Page MenuHomePhabricator

Merge strings using sharded hash tables.

Authored by ruiu on Nov 27 2016, 1:12 PM.



This is another attempt to speed up string merging. You want to read
the description of first.

In this patch, I took a different approach than the probabilistic
algorithm used in D27146. Here is the algorithm.

The original code has a single hash table to merge strings. Now we
have N hash tables where N is a parallelism (currently N=16).

We invoke N threads. Each thread knows its thread index I where
0 <= I < N. For each string S in a given string set, thread I adds S
to its own hash table only if hash(S) % N == I.

When all threads are done, there are N string tables with all
duplicated strings being merged.

There are pros and cons of this algorithm compared to the
probabilistic one.


  • It naturally produces deterministic output.
  • Output is guaranteed to be the smallest.

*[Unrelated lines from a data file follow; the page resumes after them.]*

/-- R33, R449: the closing margin's work is done once, at its first cycle; a release that can be made is made with it. -/
def Obligations.ClosingMarginWork : Prop :=
  ∀ s : State, s.shot.begun = true → s.shot.margin = false →
    let x := s.marginAt
    let w := (s.at_ x).marginWork x
    (w.canRelease = false → exec .closingMargin s = .next w ∧ w.shot.margin = true ∧ x ≤ w.cyc ∧
      w.safe.abort = none ∧ (s.fencesOpen = true → w.safe.requests = [])) ∧
    (w.canRelease = true →
      ∃ t, exec .closingMargin s = .next t ∧ t.boot.image = none ∧ t.shot.begun = false ∧ t.safe.moves = [] ∧ t.far.frames = [] ∧
        t.boot.releasing = 0 ∧ t.boot.mode ≠ .run ∧ t.shot.epoch = none ∧ t.host.reqs = [])

/-- R59, R201: at the cycle of an audit halt every running sequencer and yardmaster stands halted and GLB_AUDIT.halted is set; the host's
release clears it.

R465, R466: the host's abort fails the shot with E_HOST_ABORT and reaches the stalls 7 cycles later; from then no yardmaster runs. -/
def Obligations.AuditHaltAndRelease : Prop :=
  (∀ s : State,
     (∀ x, s.shot.halt = some x → s.shot.begun = true → s.bit A.glbAudit 0 = false →
       ∃ t, exec .auditHalt s = .next t ∧ x ≤ t.cyc ∧ natBit (t.reg A.glbAudit) 0 = true ∧ t.shot.ownFrom = x ∧
         (∀ i ∈ s.goodStalls, (t.stall i).seq.state ≠ .running) ∧ (∀ b < 8, (t.barn b).state ≠ .running) ∧ t.hbm = s.hbm) ∧
     (∀ v : Word, s.awake = true → natBit v.toNat 1 = true → s.bit A.glbAudit 0 = true →
       ∃ t, exec (.glbAuditRelease v) s = .next t ∧ natBit (t.reg A.glbAudit) 0 = false ∧
         (s.shot.margin = false → t.stalls = s.stalls ∧ t.shot = s.shot ∧ t.hbm = s.hbm) ∧
         (s.shot.margin = true → s.shotEnd ≤ s.cyc → t.shot.begun = false))) ∧
  (∀ s : State,
     (∀ v : Word, s.awake = true → natBit v.toNat 31 = true → s.shot.begun = true → s.shot.gone = none → s.safe.abort = none →
       s.bit A.glbAudit 0 = false →
       ∃ t, exec (.safeCtrlAbort v) s = .next t ∧ t.safe.abort = some (s.cyc + 7) ∧ t.stalls = s.stalls ∧ t.hbm = s.hbm ∧
         t.log.held = s.log.held ++ [⟨Ev.hostAbort, s.srcGroom, s.shotNo, s.now, []⟩] ∧
         (s.shot.margin = false → s.shot.fail = none → s.cyc ≤ s.marginAt → t.shot.fail = some ⟨s.cyc, Ev.hostAbort, s.srcGroom⟩)) ∧
     (∀ x, s.safe.abort = some x → s.shot.begun = true →
       ∃ t, exec .shotAbort s = .next t ∧ x ≤ t.cyc ∧ t.shot.gone = some x ∧ t.safe.abort = none ∧
         (∀ b < 8, (t.barn b).state ≠ .running ∧ (t.barn b).sel = none) ∧ t.hbm = s.hbm))

/-- R455, R473, R474, R476: a stall loses a strike after 65,536 quiet shots; a host's fence request is kept for the next closing margin in
RUN and made at once otherwise: the stall is in the fence list, carries no logical stall, and E_STALL_FENCED is entered.

R215, R474: the end of a move's copy gives the spare the recorded banks, active bank and pending switch. -/
def Obligations.StrikesAndFences : Prop :=
  (∀ s : State,
     (∀ i : StallId, 65536 ≤ (s.stall i.val).aud.quiet →
       ∃ t, exec (.strikeDecay i) s = .next t ∧ (t.stall i.val).aud.strikes = (s.stall i.val).aud.strikes - 1 ∧
         (t.stall i.val).aud.quiet = (s.stall i.val).aud.quiet - 65536 ∧ (∀ j, j ≠ i.val → t.stall j = s.stall j) ∧ t.log = s.log) ∧
     (∀ v : Word, let i := natBits v.toNat 9 7 * 80 + natBits v.toNat 6 0
       s.awake = true → natBit v.toNat 31 = true → natBits v.toNat 6 0 < 80 → i ∉ s.safe.fenced → s.fencesOpen = true →
       (s.boot.mode = .run → i ∉ s.safe.requests →
         ∃ t, exec (.safeFenceReqGo v) s = .next t ∧ t.safe = { s.safe with requests := s.safe.requests ++ [i] } ∧
           t.stalls = s.stalls ∧ t.log = s.log) ∧
       (s.boot.mode ≠ .run →
         ∃ t, exec (.safeFenceReqGo v) s = .next t ∧ t.safe.fenced = s.safe.fenced ++ [i] ∧ (t.stall i).fenced = true ∧
           (t.stall i).logical = none ∧ t.hbm = s.hbm ∧ (Ev.stallFenced, srcStall i) ∈ t.log.held.map fun e => (e.code, e.src)))) ∧
  (∀ (s : State) (l : Fin 576) (m : StallMove) (im : Image), s.clocked = true → s.boot.image = some im →
     (s.safe.moves.find? fun m => decide (m.logical = l.val) && m.started && !m.copied) = some m →
     ∃ t, exec (.moveCopyDone l) s = .next t ∧
       (t.stall m.spare).tack.active = m.active ∧ (t.stall m.spare).tack.pending = (m.pending || (s.stall m.spare).tack.pending) ∧
       (t.stall m.spare).tack.bank0 = (((s.stall m.spare).tack.rebuild im false m.tag0 l.val).rebuild im true m.tag1 l.val).bank0 ∧
       (t.stall m.spare).tack.bank1 = (((s.stall m.spare).tack.rebuild im false m.tag0 l.val).rebuild im true m.tag1 l.val).bank1 ∧
       (t.stall m.spare).spd = (s.stall m.spare).spd ∧
       (∀ j, j ≠ m.spare → t.stall j = s.stall j ∨
         ((∃ k ∈ s.safe.moves, k.spare = j) ∧ t.stall j = { s.stall j with tack := (s.stall j).tack.opened })) ∧
       (∀ k ∈ t.safe.moves, k.logical = l.val → k.copied = true) ∧ t.safe.fenced = s.safe.fenced ∧ t.hbm = s.hbm ∧ t.log = s.log)

/-! ### Barriers, training, securing, refresh (07, 09 to 11) -/

/-- R219 to R221: an occurrence of a barrier entry whose members have all arrived releases them 12 or 96 cycles after the last arrival, by
its computed cycle; one that has not released by that cycle fails the shot in its barns.

R326, R328, R329: the release of a commit barrier of a module in a larger paddock: with no result of the exchange the step is not
committed and the module diverges; with a veto it is not committed; otherwise the commit is counted. -/
def Obligations.BarrierOccurrences : Prop :=
  (∀ (s : State) (id : BitVec 8) (b : Barrier), s.clocked = true → s.running = true →
     (s.plan.bind fun p => p.bars.find? fun b => b.id = id.toNat) = some b → s.releasedOf b.id < b.releases.length →
     let k := s.releasedOf b.id
     let due := s.shot.begin_ + b.releases.getD k 0
     (let ps := b.members.map s.phys
       let l := ps.filterMap fun p => p
       let x := l.foldl (fun x i => max x (s.stall i).seq.arrCycle) 0 + (if b.module then 96 else 12);
       (ps.all fun p => match p with | some i => (s.stall i).arrivedAt b.id k | none => false) = true → x ≤ due → b.commit = false →
       ∃ t, exec (.barrierRelease id) s = .next t ∧ x ≤ t.cyc ∧ t.shot = { s.shot with bars := s.shot.bars ++ [⟨b.id, k, some x, false⟩] } ∧
         (∀ i ∈ l, (t.stall i).seq = { (s.stall i).seq with waiting := none, ref := x }) ∧ (∀ i, i ∉ l → t.stall i = s.stall i) ∧
         t.log = s.log ∧ t.hbm = s.hbm ∧ t.barns = s.barns) ∧
     ((∀ i ∈ s.shot.bars, i.id = b.id → i.k = k → i.late = false) → s.shot.gone = none → s.safe.abort = none → s.shot.halt = none →
       ∃ t, exec (.barrierLate id) s = .next t ∧ due ≤ t.cyc ∧ (⟨b.id, k, none, true⟩ : BarInst) ∈ t.shot.bars ∧
         (∀ n ∈ b.barns, natBit (t.reg (barnReg A.ymBarStatus n)) 31 = true) ∧ t.stalls = s.stalls ∧ t.hbm = s.hbm ∧
         (b.barns ≠ [] → s.shot.margin = false → due ≤ s.marginAt → t.shot.fail ≠ none))) ∧
  (∀ (s : State) (id : BitVec 8) (b : Barrier), s.clocked = true → s.running = true → s.fabric.size ≠ 1 →
     (s.plan.bind fun p => p.bars.find? fun b => b.id = id.toNat) = some b → s.releasedOf b.id < b.releases.length → b.commit = true →
     ((b.members.map s.phys).all fun p => match p with | some i => (s.stall i).arrivedAt b.id (s.releasedOf b.id) | none => false) = true →
     (s.train.result = none →
       ∃ t, exec (.barrierRelease id) s = .next t ∧ t.train.diverged = true ∧ t.train.commits = s.train.commits ∧ t.hbm = s.hbm ∧
         (Ev.commitVoteLost, s.srcGroom) ∈ t.log.held.map fun e => (e.code, e.src)) ∧
     (∀ r, s.train.result = some r →
       ∃ t, exec (.barrierRelease id) s = .next t ∧ t.train.mark = ⟨s.shot.step, false, false⟩ ∧ t.train.diverged = s.train.diverged ∧
         (natBit (leAt r 512 1) 0 = true → t.train.commits = s.train.commits ∧ t.hbm = s.hbm ∧ t.train.passes = s.train.passes) ∧
         (natBit (leAt r 512 1) 0 = false → t.train.commits = s.train.commits + 1)))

  • Slower than the probabilistic algorithm due to the work it needs to do. N threads independently visit all strings, and because the number of mergeable strings it too large, even just skipping them is fairly expensive.

    On the other hand, the probabilistic algorithm doesn't need to skip any element.
  • Unlike the probabilistic algorithm, it degrades performance if the number of available CPU core is smaller than N, because we now have more work to do in total than the original code.

    We can fix this if we are able to know in some way about how many cores are idle.

Here are perf results. The probabilistic algorithm completed the same
task in 5.227 seconds, so this algorithm is slower than that.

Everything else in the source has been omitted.